-- ==== Sys2Proof/Laws/Decode.lean ====
section
/-! SUPPORT. The fields of an encoded word, the fields a mask keeps, and decoding by family. -/

namespace Sys2Proof.Laws.Decode
open Sys2Proof Sys2Proof.Machine

/-! ## Fields of the three encoding shapes -/

@[simp] theorem toFin_regField (x : Reg) : (regField x).toFin = x := rfl

@[simp] theorem fieldF_encodeXI (f : Nibble) (x : Reg) (nn : Byte) : fieldF (encodeXI f x nn) = f := by
  unfold fieldF encodeXI
  ext k hk
  rw [BitVec.getElem_extractLsb', BitVec.getLsbD_append, BitVec.getLsbD_append, if_neg (by omega),
    if_neg (by omega), ← BitVec.getLsbD_eq_getElem hk]
  congr 1; omega

@[simp] theorem fieldX_encodeXI (f : Nibble) (x : Reg) (nn : Byte) : fieldX (encodeXI f x nn) = x := by
  unfold fieldX encodeXI
  have h : BitVec.extractLsb' 8 4 (f ++ regField x ++ nn) = regField x := by
    ext k hk
    rw [BitVec.getElem_extractLsb', BitVec.getLsbD_append, BitVec.getLsbD_append, if_neg (by omega),
      if_pos (by omega), ← BitVec.getLsbD_eq_getElem hk]
    congr 1; omega
  rw [h, toFin_regField]

@[simp] theorem fieldNN_encodeXI (f : Nibble) (x : Reg) (nn : Byte) : fieldNN (encodeXI f x nn) = nn := by
  unfold fieldNN encodeXI
  ext k hk
  rw [BitVec.getElem_extractLsb', BitVec.getLsbD_append, if_pos (by omega), ← BitVec.getLsbD_eq_getElem hk]
  congr 1; omega

@[simp] theorem fieldF_encodeA (f : Nibble) (nnn : Addr12) : fieldF (encodeA f nnn) = f := by
  unfold fieldF encodeA
  ext k hk
  rw [BitVec.getElem_extractLsb', BitVec.getLsbD_append, if_neg (by omega), ← BitVec.getLsbD_eq_getElem hk]
  congr 1; omega

@[simp] theorem fieldNNN_encodeA (f : Nibble) (nnn : Addr12) : fieldNNN (encodeA f nnn) = nnn := by
  unfold fieldNNN encodeA
  ext k hk
  rw [BitVec.getElem_extractLsb', BitVec.getLsbD_append, if_pos (by omega), ← BitVec.getLsbD_eq_getElem hk]
  congr 1; omega

@[simp] theorem fieldNN_encodeA (f : Nibble) (nnn : Addr12) : fieldNN (encodeA f nnn) = lowByte nnn := by
  unfold fieldNN encodeA lowByte
  ext k hk
  rw [BitVec.getElem_extractLsb', BitVec.getElem_extractLsb', BitVec.getLsbD_append, if_pos (by omega)]

@[simp] theorem fieldF_encodeXYN (f : Nibble) (x y : Reg) (n : Nibble) : fieldF (encodeXYN f x y n) = f := by
  unfold fieldF encodeXYN
  ext k hk
  rw [BitVec.getElem_extractLsb', BitVec.getLsbD_append, BitVec.getLsbD_append, BitVec.getLsbD_append,
    if_neg (by omega), if_neg (by omega), if_neg (by omega), ← BitVec.getLsbD_eq_getElem hk]
  congr 1; omega

@[simp] theorem fieldX_encodeXYN (f : Nibble) (x y : Reg) (n : Nibble) : fieldX (encodeXYN f x y n) = x := by
  unfold fieldX encodeXYN
  have h : BitVec.extractLsb' 8 4 (f ++ regField x ++ regField y ++ n) = regField x := by
    ext k hk
    rw [BitVec.getElem_extractLsb', BitVec.getLsbD_append, BitVec.getLsbD_append, BitVec.getLsbD_append,
      if_neg (by omega), if_neg (by omega), if_pos (by omega), ← BitVec.getLsbD_eq_getElem hk]
    congr 1; omega
  rw [h, toFin_regField]

@[simp] theorem fieldY_encodeXYN (f : Nibble) (x y : Reg) (n : Nibble) : fieldY (encodeXYN f x y n) = y := by
  unfold fieldY encodeXYN
  have h : BitVec.extractLsb' 4 4 (f ++ regField x ++ regField y ++ n) = regField y := by
    ext k hk
    rw [BitVec.getElem_extractLsb', BitVec.getLsbD_append, BitVec.getLsbD_append,
      if_neg (by omega), if_pos (by omega), ← BitVec.getLsbD_eq_getElem hk]
    congr 1; omega
  rw [h, toFin_regField]

@[simp] theorem fieldN_encodeXYN (f : Nibble) (x y : Reg) (n : Nibble) : fieldN (encodeXYN f x y n) = n := by
  unfold fieldN encodeXYN
  ext k hk
  rw [BitVec.getElem_extractLsb', BitVec.getLsbD_append, if_pos (by omega), ← BitVec.getLsbD_eq_getElem hk]
  congr 1; omega

/-! ## Fields a mask keeps -/

/-- A 4-bit slice survives a mask that has all four of its bits. -/
theorem slice_and (w m : Word) (k n : Nat) (h : m.extractLsb' k n = BitVec.allOnes n) :
    (w &&& m).extractLsb' k n = w.extractLsb' k n := by
  rw [BitVec.extractLsb'_and, h, BitVec.and_allOnes]

theorem fieldF_and (w m : Word) (h : m.extractLsb' 12 4 = BitVec.allOnes 4) : fieldF (w &&& m) = fieldF w :=
  slice_and w m 12 4 h

theorem fieldN_and (w m : Word) (h : m.extractLsb' 0 4 = BitVec.allOnes 4) : fieldN (w &&& m) = fieldN w :=
  slice_and w m 0 4 h

theorem fieldNN_and (w m : Word) (h : m.extractLsb' 0 8 = BitVec.allOnes 8) : fieldNN (w &&& m) = fieldNN w :=
  slice_and w m 0 8 h

/-- A word that a family's mask selects has that family. -/
theorem fieldF_of_match {w m p : Word} (hm : m.extractLsb' 12 4 = BitVec.allOnes 4) (h : w &&& m = p) :
    fieldF w = fieldF p := by
  rw [← h, fieldF_and w m hm]

theorem fieldN_of_match {w m p : Word} (hm : m.extractLsb' 0 4 = BitVec.allOnes 4) (h : w &&& m = p) :
    fieldN w = fieldN p := by
  rw [← h, fieldN_and w m hm]

theorem fieldNN_of_match {w m p : Word} (hm : m.extractLsb' 0 8 = BitVec.allOnes 8) (h : w &&& m = p) :
    fieldNN w = fieldNN p := by
  rw [← h, fieldNN_and w m hm]

/-- A word is its family and low twelve bits. -/
theorem word_eq_encodeA (w : Word) : w = encodeA (fieldF w) (fieldNNN w) := by
  unfold encodeA fieldF fieldNNN
  ext k hk
  rw [← BitVec.getLsbD_eq_getElem hk, ← BitVec.getLsbD_eq_getElem hk, BitVec.getLsbD_append]
  by_cases h : k < 12
  · rw [if_pos h, BitVec.getLsbD_extractLsb', decide_eq_true h, Bool.true_and, Nat.zero_add]
  · rw [if_neg h, BitVec.getLsbD_extractLsb', decide_eq_true (by omega : k - 12 < 4), Bool.true_and]
    congr 1; omega

/-- A word is its family, register field and low byte. -/
theorem word_eq_encodeXI (w : Word) : w = encodeXI (fieldF w) (fieldX w) (fieldNN w) := by
  have hx : regField (fieldX w) = w.extractLsb' 8 4 := rfl
  rw [encodeXI, hx]
  unfold fieldF fieldNN
  refine BitVec.eq_of_getLsbD_eq fun k hk => ?_
  simp only [BitVec.getLsbD_append, BitVec.getLsbD_extractLsb']
  interval_cases k <;> simp

/-- A word is its four nibbles. -/
theorem word_eq_encodeXYN (w : Word) : w = encodeXYN (fieldF w) (fieldX w) (fieldY w) (fieldN w) := by
  have hx : regField (fieldX w) = w.extractLsb' 8 4 := rfl
  have hy : regField (fieldY w) = w.extractLsb' 4 4 := rfl
  rw [encodeXYN, hx, hy]
  unfold fieldF fieldN
  refine BitVec.eq_of_getLsbD_eq fun k hk => ?_
  simp only [BitVec.getLsbD_append, BitVec.getLsbD_extractLsb']
  interval_cases k <;> simp

/-- The low byte of the address field is the word's low byte. -/
@[simp] theorem lowByte_fieldNNN (w : Word) : lowByte (fieldNNN w) = fieldNN w := by
  unfold lowByte fieldNNN fieldNN
  refine BitVec.eq_of_getLsbD_eq fun k hk => ?_
  rw [BitVec.getLsbD_extractLsb', BitVec.getLsbD_extractLsb', BitVec.getLsbD_extractLsb']
  interval_cases k <;> simp

/-! ## Decoding bytes -/

/-- Two bytes and more decode to the instruction of their big-endian word, and leave the rest. -/
theorem decode_cons_cons (b0 b1 : Byte) (rest : List Byte) :
    decode (b0 :: b1 :: rest) =
      match decodeWord (wordOfBytes b0 b1) with
      | some i => .ok (i, rest)
      | none => .error (.unknownOpcode (wordOfBytes b0 b1)) := rfl

/-- The bytes of an encoding, read big-endian, are its word. -/
theorem wordOfBytes_encode (i : Instr) :
    wordOfBytes ((encode i).extractLsb' 8 8) ((encode i).extractLsb' 0 8) = encode i := by
  unfold wordOfBytes
  ext k hk
  rw [← BitVec.getLsbD_eq_getElem hk, ← BitVec.getLsbD_eq_getElem hk, BitVec.getLsbD_append]
  by_cases h : k < 8
  · rw [if_pos h, BitVec.getLsbD_extractLsb', decide_eq_true h, Bool.true_and, Nat.zero_add]
  · rw [if_neg h, BitVec.getLsbD_extractLsb', decide_eq_true (by omega : k - 8 < 8), Bool.true_and]
    congr 1; omega

end Sys2Proof.Laws.Decode
end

YOUR INSTRUCTIONS:
The lines above, from the first through the one containing "open Sys2Proof Sys2Proof.Machine", must be restated word for word, with nothing added.

REPLY TO THE TASK:
-- ==== Sys2Proof/Laws/Decode.lean ====
section
/-! SUPPORT. The fields of an encoded word, the fields a mask keeps, and decoding by family. -/

namespace Sys2Proof.Laws.Decode
open Sys2Proof Sys2Proof.Machine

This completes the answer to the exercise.